La controverse sur le méthane est anecdotique. Elle montre juste comment tout le monde peut dire n’importe quoi et accuser les autres de dire n’importe quoi. Encore une fois, je crois que pour éviter une telle impasse auteurs et commentateurs doivent se plier aux mêmes règles du journalisme : commencer par citer les sources et ne pas jouer au prof face à ses élèves.
Je sens déjà que les trolls vont se déchaîner. Du coup, je n’ai même pas envie de publier cet article sur Agoravox. Je profite encore un peu des vacances.
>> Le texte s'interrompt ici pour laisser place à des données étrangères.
-- ==== Sys2Proof/Machine/Admission.lean ====
section
/-!
DEFINITION. From a queue entry to a running workgroup (R285 to R287, R291, R292, R296 to R302, R308, R311, R377): admission, starts,
restores, and the affinity queues.
-/
namespace Sys2Proof.Machine

/-! Places for workgroups -/

/-- The core has a free slot and room for one workgroup (R298). -/
def Core.hasRoom (co : Core) (h : KHeader) : Bool := co.fits h && co.freeSlot.isSome

/-- Core c has room for one workgroup of the launch: beside what other launches have reserved, and, where the launch has places of its
own left, in one of those (R298, R301). -/
def State.hasRoom (s : State) (c : Nat) (l : Launch) (h : KHeader) : Bool :=
  ((s.withReserved (some l)).core c).hasRoom h && (l.reserved.isEmpty || l.reserved.any (·.1 == c))

/-- The resident budgets allow one more workgroup of the launch beside what other launches have reserved (R301, R377). -/
def State.hasBudget (s : State) (l : Launch) (h : KHeader) : Bool := (s.withReserved (some l)).budgetOk l.vf l.region.toNat h

/-- Places for n workgroups of a launch in `t`, lowest core first, each with its window; none where they do not all fit (R301). -/
def placeAll (l : Launch) (h : KHeader) (cores : List Nat) : Nat → State → Option (List (Nat × Nat))
  | 0, _ => some []
  | n + 1, t =>
    match cores.find? fun c => (t.core c).hasRoom h && t.budgetOk l.vf l.region.toNat h with
    | none => none
    | some c =>
      match (t.core c).freeSlot, (t.core c).placeWindow (winBytes h.scratch) with
      | some k, some b => (placeAll l h cores n (t.setSlot c k (some (t.freshWg c l h 0 0 b)))).map ((c, b) :: ·)
      | _, _ => none

/-- The state with nothing resident and nothing reserved. -/
def State.emptied (s : State) : State :=
  { s with cores := s.cores.map fun co => { co with slots := List.replicate Config.nSlots none }
           launches := s.launches.map fun l => { l with reserved := [] } }

/-! Queue entries (R296) -/

def State.queueEntry (s : State) (f a : Nat) : QEntry :=
  { image := s.dev f a 8, region := s.dev f (a + 8) 8, signal := s.dev f (a + 16) 8, dep := s.dev f (a + 24) 8,
    dk := s.dev f (a + 32) 8, rsv := s.dev f (a + 40) 24 != 0 }

/-- The image header can be read. -/
def State.readable (s : State) (f a n : Nat) : Bool :=
  (pieces a n).all fun p => match s.devXlate f (p.1 % 2 ^ 64) .read with | .ok _ => true | .error _ => false

/-- The region's chain is valid and ends at the function's top level, whose VF names the function (R293, R294, R296). -/
def State.regionOk (s : State) (f region : Nat) : Bool :=
  match s.chain f region with
  | none => false
  | some ch =>
    match ch.getLast? with
    | none => false
    | some top => (match s.devXlate f top .read with | .ok pa => pa == (s.vf f).topRcb | .error _ => false)
      && bitsOf (s.dev f (top + 16) 8) 45 40 == f

/-- The launch of an entry, before its admission. -/
def QEntry.launch (e : QEntry) (f lid : Nat) : Launch :=
  { vf := f, lid := lid, image := BitVec.ofNat 64 e.image, region := BitVec.ofNat 64 e.region, parent := none, endedAs := none,
    reserved := [], restarts := [], badSaves := [], begun := false }

/-- The entry and its image are valid (R285 to R287, R293, R296, R297, R299). -/
def State.entryOk (s : State) (f : Nat) (e : QEntry) : Bool :=
  let l := e.launch f 0
  let h := hdrFields (l.hdrRd s)
  let kind := e.dk % 16
  !e.rsv && e.image % 64 == 0 && e.region % 256 == 0 && e.dep % 64 == 0 && e.signal % 8 == 0
    && canonical e.image && canonical e.signal && canonical e.dep
    && bitsOf e.dk 15 4 == 0 && e.dk / 2 ^ 32 == 0 && kind ≤ 4 && (kind != 2 || bitsOf e.dk 31 16 != 0)
    && s.readable f e.image 320 && s.regionOk f e.region
    && l.rd s 0 6 == 0x1_4D49_4C5A && l.rd s 6 2 ≤ 1 && l.n s != 0
    && l.rd s 32 8 % 64 == 0 && l.rd s 40 8 % 64 == 0 && l.rd s 48 8 % 64 == 0 && l.rd s 56 8 % 64 == 0
    && hdrValid (l.hdrRd s) && recBytes h ≤ l.rd s 40 8
    && h.warps ≤ s.eff f e.region 6 && winBytes h.scratch / 1024 ≤ s.eff f e.region 7

/-! Admission (R297, R301, R302) -/

/-- The next LAUNCHID is handed out: it skips 0 (R297). -/
def State.takeLid (s : State) (f : Nat) : Nat × State :=
  let n := (s.vf f).nextLid
  (n, s.modVf f fun v => { v with nextLid := if n + 1 == 2 ^ 32 then 1 else n + 1, lids := v.lids + 1 })

/-- The record of a parent that was saved before its child had a LAUNCHID receives it: the BATCH entry that is to name this child, and
CHILD where the record awaits it (R303; log 26). -/
def State.tellParent (s : State) (f image lid : Nat) : State :=
  let mine (a : Awaited) : Bool := a.vf == f && a.image == image && a.named && a.result == none
  let s' := (s.awaited.filter mine).foldl (fun s a =>
    let s := s.devWrite f (a.rec_ + 876 + 16 * a.batch) 4 lid
    if a.wait then s.devWrite f (a.rec_ + 16) 4 lid else s) s
  { s' with awaited := s'.awaited.filter fun a => !mine a }

/-- The dispatch table of an admitted image (R292). -/
def State.initTable (s : State) (l : Launch) (e : QEntry) : State :=
  let n := l.n s
  let dt := l.dtab s
  let ended (c : Nat) : Bool := l.rd s (l.recOff s c) 1 == 4
  let done := (List.range n).filter ended
  let s' := l.wr s dt 8 (((List.range n).find? fun c => !ended c).getD n)
  let s' := l.wr s' (dt + 8) 8 n
  let s' := l.wr s' (dt + 16) 8 done.length
  let s' := l.wr s' (dt + 24) 8 e.dep
  let s' := l.wr s' (dt + 32) 8 e.dk
  let s' := l.wr s' (dt + 40) 8 e.signal
  let s' := l.wr s' (dt + 48) 8 1
  (List.range ((n + 63) / 64)).foldl (fun s' w =>
    l.wr s' (dt + 64 + 8 * w) 8 (((List.range 64).map fun b => if done.contains (64 * w + b) then 2 ^ b else 0).sum)) s'

/-- Admits one claimed entry (R297): the launch or its rejection, with which what was handed to it passes on (R315). `child` says that it comes from a region's child queue. -/
def State.admitEntry (s : State) (f lid : Nat) (e : QEntry) (child : Bool) (reserved : List (Nat × Nat)) (ok : Bool) : State :=
  if !ok then
    let s := if child then s.childDone f e.image lid 7 else s
    (s.objectsToRegion f lid).signal f e.signal lid 1
  else
    let l0 : Launch := { e.launch f lid with reserved := reserved }
    let l : Launch := { l0 with parent := if child then some (BitVec.ofNat 64 (l0.rd s (l0.dtab s + 56) 8), 0) else none }
    let s := s.initTable l e
    let s := { s with launches := s.launches ++ [l] }
    if s.producerKilled l || (List.range (l.n s)).any fun c => l.rd s (l.recOff s c) 1 == 5 then s.killLaunches true [l]
    else if l.rd s (l.dtab s + 16) 8 == l.n s then (l.wr s (l.dtab s + 48) 8 2).completeLaunch l 0
    else s

/-- Whether an entry may be admitted now, and with which reserved places: none makes it wait (R301). -/
def State.admission (s : State) (f : Nat) (e : QEntry) : Option (Bool × List (Nat × Nat)) :=
  if !s.entryOk f e then some (false, [])
  else
    let l := e.launch f 0
    let h := hdrFields (l.hdrRd s)
    if !h.cores then some (true, [])
    else
      let cs := s.regionCores f e.region
      match placeAll l h cs (l.n s) (s.withReserved (some l)) with
      | some r => some (true, r)
      | none => if (placeAll l h cs (l.n s) s.emptied).isSome then none else some (false, [])

/-! Claimed entries (R297, R301, R340) -/

/-- The entries come from one queue. -/
def Admit.sameQueue (a b : Admit) : Bool := a.vf == b.vf && a.queue == b.queue && a.region == b.region

/-- The first claimed entry that can be admitted now: its place, whether it is valid, and its reserved places. Entries of one queue are
admitted in order (R297, R301), none of a function under PAUSE (R340). -/
def State.admitReady (s : State) : Option (Nat × Bool × List (Nat × Nat)) :=
  (List.range s.admits.length).findSome? fun i =>
    match s.admits[i]? with
    | none => none
    | some a =>
      if (s.vf a.vf).pause || (s.admits.take i).any a.sameQueue then none
      else (s.admission a.vf a.entry).map fun r => (i, r)

/-- Admits the claimed entry at a place. -/
def State.admitOne (s : State) (p : Nat × Bool × List (Nat × Nat)) : State :=
  match s.admits[p.1]? with
  | none => s
  | some a =>
    ({ s with admits := s.admits.eraseIdx p.1 } : State).admitEntry a.vf a.lid a.entry (a.queue == 16) p.2.2 p.2.1

/-- Admits claimed entries as far as that is possible now. -/
def State.admitClaimed (s : State) : Nat → State
  | 0 => s
  | n + 1 =>
    match s.admitReady with
    | none => s
    | some p => State.admitClaimed (s.admitOne p) n

/-- A claimed entry receives its LAUNCHID, which its image and a saved parent learn, and stands for admission; it is admitted at once
where it can be (R297, R303). -/
def State.claimEntry (s : State) (f queue region : Nat) (e : QEntry) : State :=
  let (lid, s) := s.takeLid f
  let s := if s.readable f e.image 64 then s.devWrite f (e.image + 28) 4 lid else s
  let s := if queue == 16 then s.tellParent f e.image lid else s
  let s : State := { s with admits := s.admits ++ [{ vf := f, queue, region, lid, entry := e }] }
  s.admitClaimed s.admits.length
PS : Les trolls les plus nocifs sont ceux qui s’ignorent. Ils croient éclairer les lecteurs en conspuant l’auteur et, l’accusant de se tromper, ils se trompent eux-mêmes. Le problème : l’auteur ne peut répondre à tous. Du coup, les attaques laissées sans réponse laissent penser qu’il est dans l’erreur. J’ai souvent beaucoup de mal à garder mon calme quand je vois des anneries m’être reprochées par des ânnes. Mais si je réponds, je suis mort car je vais devoir passer des heures en argumentation inutiles avec des gens de mauvaises foi. Parfois je me dis que les vieux médias ont du bon. Comme il faut un peu ramer pour y accéder, après on est entre gentlemen.